/---

/-- Cues at the release of a packet. A packet of a channel's cue PID is read (R106): one that fails a test of R106 is counted and
gives no cue; a valid one gives the cue its payload carries (11.6), which the channel takes under R108, R111 or R112. A packet of
no enabled channel's component passes stage 3 untouched, and one of a component of a channel in NETWORK or ARMED passes with
nothing changed where it is not on the primary, or has no readable PTS (R105); in ARMED such a packet of the primary MISSES the
cue where the last released primary PTS lies after its window (R115). At a primary packet with a readable PTS p of a channel in
NETWORK, p becomes the last released primary PTS and the list is tested (R105, R110): a cue whose base, its splice time or window
base, lies more than 180,000 before p is MISSED, counted and flagged; an immediate cue without a base receives p; where that
changes the head of the list the arming test follows (R113). An armed cue is tested at a primary packet with a readable PTS after
that test of the list (R115), its base its splice time, or the window base of an immediate cue, which receives p where it has
none. It splices out at payload start and random access with p not after its window and, for a timed cue, at or after the splice
time; with p after its window, 180,000 from the base, it is MISSED, counted and flagged, and the channel disarmed, the arming test
following (R114); else, before the splice time or at no entry point, the packet passes and the channel stays ARMED. -/
def Obligations.CuesAtRelease : Prop :=
  (∀ (s : State) (packet pay : Packet) (c : Fin 4) (valid : Prop), pay = payloadOf packet →
    valid = (transportError packet = false ∧ payloadPresent packet = true ∧ scrambling packet = 0 ∧ 20 ≤ pay.length
      ∧ fieldAt pay 16 4 = (crc32 (pay.take 16)).toNat ∧ fieldAt pay 4 1 ≤ 2
      ∧ ¬ (bitAt pay 5 1 = true ∧ fieldAt pay 11 4 = 0)) →
    ((s.channel c).state = .disabled ∨ (s.channel c).cuePid ≠ some (pidOf packet) → s.readCue packet c = s)
    ∧ ((s.channel c).state ≠ .disabled → (s.channel c).cuePid = some (pidOf packet) →
      (¬ valid → s.readCue packet c =
        { s with
          sc := { s.sc with
                  channels := setAt s.sc.channels c
                    { s.channel c with
                      counters := { (s.channel c).counters with
                                    badCuePackets := count (s.channel c).counters.badCuePackets } } } })
      ∧ (∀ kind, valid → kind = (if fieldAt pay 4 1 = 0 then CueKind.out else if fieldAt pay 4 1 = 1 then .in_ else .cancel) →
        s.readCue packet c = (s.takeCue c
          { event := fieldAt pay 0 4, kind, avail := fieldAt pay 15 1
            time := if bitAt pay 5 0 then some (BitVec.ofNat 33 (fieldAt pay 6 5)) else none
            duration := if bitAt pay 5 1 then some (fieldAt pay 11 4) else none }).1)))
  ∧ (∀ (s : State) (start arrival : SiteTime) (packet : Packet), usablePid (pidOf packet) = true →
    s.stages start arrival packet =
      State.streamStages ((((s.readCue packet 0).readCue packet 1).readCue packet 2).readCue packet 3) start arrival packet)
  ∧ (∀ (s : State) (packet : Packet),
    (∀ c k, s.componentChannel (pidOf packet) = some (c, k) →
      (s.channel c).state ≠ .disabled ∧ (s.channel c).pids[k.val]? = some (pidOf packet))
    ∧ (s.componentChannel (pidOf packet) = none → s.stage3 packet = (s, .packet packet)
      ∧ ∀ c k : Fin 4, (s.channel c).state ≠ .disabled → (s.channel c).pids[k.val]? ≠ some (pidOf packet)))
  ∧ (∀ (s : State) (c : Fin 4) (packet : Packet) (p : Pts) (ch heard : Channel) (late : ListedCue → Bool) (list : List ListedCue)
      (same : Prop),
    s.componentChannel (pidOf packet) = some (c, 0) → readablePts packet = some p → ch = s.channel c → ch.state = .network →
    late = (fun q => (q.time.or q.windowBase).any fun b => ptsAfter p (b + 180000#33)) →
    list = (ch.list.filter fun q => !late q).map (fun q =>
      if q.time = none ∧ q.windowBase = none then { q with windowBase := some p } else q) →
    heard = { ch with
              lastPts := some p, list := list
              counters := { ch.counters with missed := countTimes ch.counters.missed (ch.list.countP late) } } →
    same = (list.head?.map (·.event) = ch.list.head?.map (·.event)) →
    ∃ u : State, s.stage3 packet = (u, .packet packet) ∧ u = { s with sc := u.sc, cm := u.cm, su := u.su, mu := u.mu }
      ∧ (ch.list.countP late = 0 → u.su = s.su ∧ u.mu = s.mu) ∧ (0 < ch.list.countP late → s.FlagRaised u .cueMissed)
      ∧ (same ∨ (∀ x, list.head? = some x → s.cm.findReady x.clip = none) →
          u.cm = s.cm ∧ u.sc = { s.sc with channels := setAt s.sc.channels c heard })
      ∧ (∀ x rest i, ¬ same → list = x :: rest → s.cm.findReady x.clip = some i → s.cm.Held u.cm i
          ∧ u.sc = { s.sc with
                     channels := setAt s.sc.channels c
                       { heard with list := rest, state := .armed, active := some x.armed } }))
  ∧ (∀ (s : State) (c k : Fin 4) (packet : Packet) (ch : Channel), s.componentChannel (pidOf packet) = some (c, k) →
    ch = s.channel c →
    (ch.state = .network ∨ ch.state = .armed → k ≠ 0 → s.stage3 packet = (s, .packet packet))
    ∧ (readablePts packet = none →
      (ch.state = .network → s.stage3 packet = (s, .packet packet))
      ∧ (∀ a missed, k = 0 → ch.state = .armed → ch.active = some a →
        missed = (∃ x b, ch.lastPts = some x ∧ a.time.or a.windowBase = some b ∧ ptsAfter x (b + 180000#33) = true) →
        (¬ missed → s.stage3 packet = (s, .packet packet))
        ∧ (missed → ∃ u : State, s.stage3 packet = (u, .packet packet) ∧ s.ArmedCueMissed u c ch a))))
  ∧ (∀ (s : State) (c : Fin 4) (packet : Packet) (p w : Pts) (a : ActiveSplice) (ch heard : Channel) (late : ListedCue → Bool)
      (n : Nat) (reached : Prop),
    s.componentChannel (pidOf packet) = some (c, 0) → readablePts packet = some p → ch = s.channel c → ch.state = .armed →
    ch.active = some a → w = (a.time.or a.windowBase).getD p → reached = (∀ t, a.time = some t → ptsAtOrAfter p t = true) →
    late = (fun q => (q.time.or q.windowBase).any fun b => ptsAfter p (b + 180000#33)) → n = ch.list.countP late →
    heard = { ch with
              lastPts := some p
              list := (ch.list.filter fun q => !late q).map (fun q =>
                if q.time = none ∧ q.windowBase = none then { q with windowBase := some p } else q)
              active := some (if a.time = none then { a with windowBase := some w } else a)
              counters := { ch.counters with missed := countTimes ch.counters.missed n } } →
    ∃ u : State, (s.stage3 packet).1 = u ∧ u = { s with sc := u.sc, cm := u.cm, su := u.su, mu := u.mu }
      ∧ (u.channel c).lastPts = some p ∧ (∀ d, d ≠ c → u.channel d = s.channel d)
      ∧ (ptsAfter p (w + 180000#33) = true → (s.stage3 packet).2 = .packet packet ∧ s.ArmedCueMissed u c heard a)
      ∧ (ptsAfter p (w + 180000#33) = false →
          (payloadStart packet = true → randomAccess packet = true → reached →
            (u.channel c).list = heard.list ∧ (u.channel c).counters.missed = heard.counters.missed
            ∧ (0 < n → u.flagSet .cueMissed = true) ∧ (u.channel c).state = .out
            ∧ u.flagSet .spliceOut = true ∧ getAt (u.channel c).subst 0 = .substituting
            ∧ ((u.channel c).active.bind (·.out)).map (·.pts) = some p)
          ∧ (payloadStart packet = false ∨ randomAccess packet = false ∨ ¬ reached →
            (s.stage3 packet).2 = .packet packet ∧ u.cm = s.cm
            ∧ u.sc = { s.sc with channels := setAt s.sc.channels c heard }
            ∧ (n = 0 → u.su = s.su ∧ u.mu = s.mu) ∧ (0 < n → s.FlagRaised u .cueMissed))))

/-- A splice on air, at the release of a packet of one of its components. A readable PTS p of the primary becomes the last
released primary PTS, and the window test of the cue list comes first (R105, R110): a cue whose base lies more than 180,000 before
p is MISSED, counted and flagged, an immediate cue without a base receives p. A WAITING component starts at a packet with payload
start, which it already replaces (R117). A component meets its return point (R117, R118) at a packet with payload start and a
readable PTS at or after the return time, the primary with random access beside, or once the forced mark is set (R121) at any
packet: it becomes RETURNED, the packet passes, its unplayed clip packets are counted as abandoned and its queue is emptied
(R158), and the channel is RETURNING. When that returns the last component the splice ends (R119): the record cleared, counted,
SPLICE_RETURN raised, the clip let go, the channel in NETWORK, and the arming test follows on the head of the list (R113).
Otherwise a SUBSTITUTING component's packet gives up its place to the head of the queue or to a null packet (R149, R151, R156,
R157), and any other packet passes. -/
def Obligations.SpliceOnAir : Prop :=
  ∀ (s : State) (c k : Fin 4) (packet : Packet) (a : ActiveSplice) (o : SpliceOut) (sub : Substitution) (returns : Prop)
    (late : Pts → ListedCue → Bool) (ch : Channel) (r : ClipRecord) (q : Prefetch) (left missed : Nat) (heard : Option Pts),
    s.componentChannel (pidOf packet) = some (c, k) → (s.channel c).state = .out ∨ (s.channel c).state = .returning →
    (s.channel c).active = some a → a.out = some o → sub = getAt (s.channel c).subst k →
    returns = (o.forced = true ∨ (payloadStart packet = true ∧ (k ≠ 0 ∨ randomAccess packet = true)
      ∧ ∃ p, readablePts packet = some p ∧ ptsAtOrAfter p o.returnTime = true)) →
    late = (fun p x => (x.time.or x.windowBase).any fun b => ptsAfter p (b + 180000#33)) →
    heard = (if k = 0 then readablePts packet else none) →
    missed = (match heard with | none => 0 | some p => (s.channel c).list.countP (late p)) →
    ch = (match heard with
      | none => s.channel c
      | some p =>
        { s.channel c with
          lastPts := some p
          list := ((s.channel c).list.filter fun x => !late p x).map (fun x =>
            if x.time = none ∧ x.windowBase = none then { x with windowBase := some p } else x)
          counters := { (s.channel c).counters with missed := countTimes (s.channel c).counters.missed missed } }) →
    r = s.cm.recordOf a.clip → q = getAt s.cm.prefetch (componentIndex c k) →
    left = q.queue.length + (match q.pointer with
      | none => 0
      | some i => (List.range' i (r.count - i)).countP fun j => s.cm.tagOf r j == k.val) →
    ∃ m : State, m = { s with sc := { s.sc with channels := setAt s.sc.channels c ch }, su := m.su, mu := m.mu }
      ∧ (missed = 0 → m.su = s.su ∧ m.mu = s.mu) ∧ (0 < missed → s.FlagRaised m .cueMissed)
      ∧ (sub = .returned ∨ (sub = .waiting ∧ ¬ returns ∧ payloadStart packet = false) → s.stage3 packet = (m, .packet packet))
      ∧ (sub ≠ .returned → returns → ∃ u : State, s.stage3 packet = (u, .packet packet)
          ∧ u = { m with sc := u.sc, cm := u.cm, su := u.su, mu := u.mu } ∧ (∀ d, d ≠ c → u.channel d = s.channel d)
          ∧ getAt (u.channel c).subst k = .returned ∧ (u.channel c).lastPts = ch.lastPts
          ∧ (u.channel c).counters.abandoned = countBy ch.counters.abandoned left
          ∧ (getAt u.cm.prefetch (componentIndex c k)).queue = []
          ∧ ((∃ j, j ≠ k ∧ getAt (s.channel c).subst j ≠ .returned) →
              (u.channel c).state = .returning ∧ (u.channel c).active = some a ∧ (u.channel c).list = ch.list
              ∧ u.su = m.su ∧ u.mu = m.mu ∧ getAt u.cm.prefetch (componentIndex c k) = { q with queue := [] }
              ∧ (∀ j, j ≠ k → getAt (u.channel c).subst j = getAt (s.channel c).subst j))
          ∧ ((∀ j, j ≠ k → getAt (s.channel c).subst j = .returned) →
              ch.Rearmed (u.channel c) s.cm ∧ m.FlagRaised u .spliceReturn
              ∧ (u.channel c).counters.returns = count ch.counters.returns
              ∧ (∀ j, getAt (u.channel c).subst j = .returned)
              ∧ ((u.channel c).state = .network →
                  getAt u.cm.prefetch (componentIndex c k) = { q with queue := [] }
                  ∧ ∀ i, s.cm.find a.clip = some i → (s.cm.record i).state = .ready →
                      u.cm.record i = { s.cm.record i with use := (s.cm.record i).use - 1 })))
      ∧ ((sub = .substituting ∧ ¬ returns) ∨ (sub = .waiting ∧ ¬ returns ∧ payloadStart packet = true) → ∀ on,
          on = { ch with subst := setAt ch.subst k .substituting } →
          (∀ x rest n moved, q.queue = x :: rest → moved = rebase (if carriesClock x then stuffClock x else x) o.offset →
            n = { ch.counters with
                  clipPlayed := count ch.counters.clipPlayed
                  clocksStuffed := countIf (carriesClock x) ch.counters.clocksStuffed
                  timestampsRebased := countBy ch.counters.timestampsRebased moved.2 } →
            s.stage3 packet =
              ({ m with
                 sc := { s.sc with channels := setAt s.sc.channels c { on with counters := n } }
                 cm := { s.cm with prefetch := setAt s.cm.prefetch (componentIndex c k) { q with queue := rest } } },
               .packet moved.1))
          ∧ (q.queue = [] → q.exhausted = true → s.stage3 packet =
              ({ m with
                 sc := { s.sc with
                         channels := setAt s.sc.channels c
                           { on with counters := { ch.counters with exhaustedNulls := count ch.counters.exhaustedNulls } } } },
               .null))
          ∧ (q.queue = [] → q.exhausted = false → ∃ u : State, s.stage3 packet = (u, .null)
              ∧ u = { m with
                      sc := { s.sc with
                              channels := setAt s.sc.channels c
                                { on with counters := { ch.counters with underrunNulls := count ch.counters.underrunNulls } } }
                      su := u.su, mu := u.mu }
              ∧ u.RaisedFrom { m.su with seenUnderrun := true } m.mu .clipUnderrun))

\---

After locating the line holding "false ∨ ¬ reached →" above, output exactly that line and every line after it through the line holding "s.FlagRaised u .cueMissed))))". Include nothing else.

- **Task output**
          ∧ (payloadStart packet = false ∨ randomAccess packet = false ∨ ¬ reached →
            (s.stage3 packet).2 = .packet packet ∧ u.cm = s.cm
            ∧ u.sc = { s.sc with channels := setAt s.sc.channels c heard }
            ∧ (n = 0 → u.su = s.su ∧ u.mu = s.mu) ∧ (0 < n → s.FlagRaised u .cueMissed))))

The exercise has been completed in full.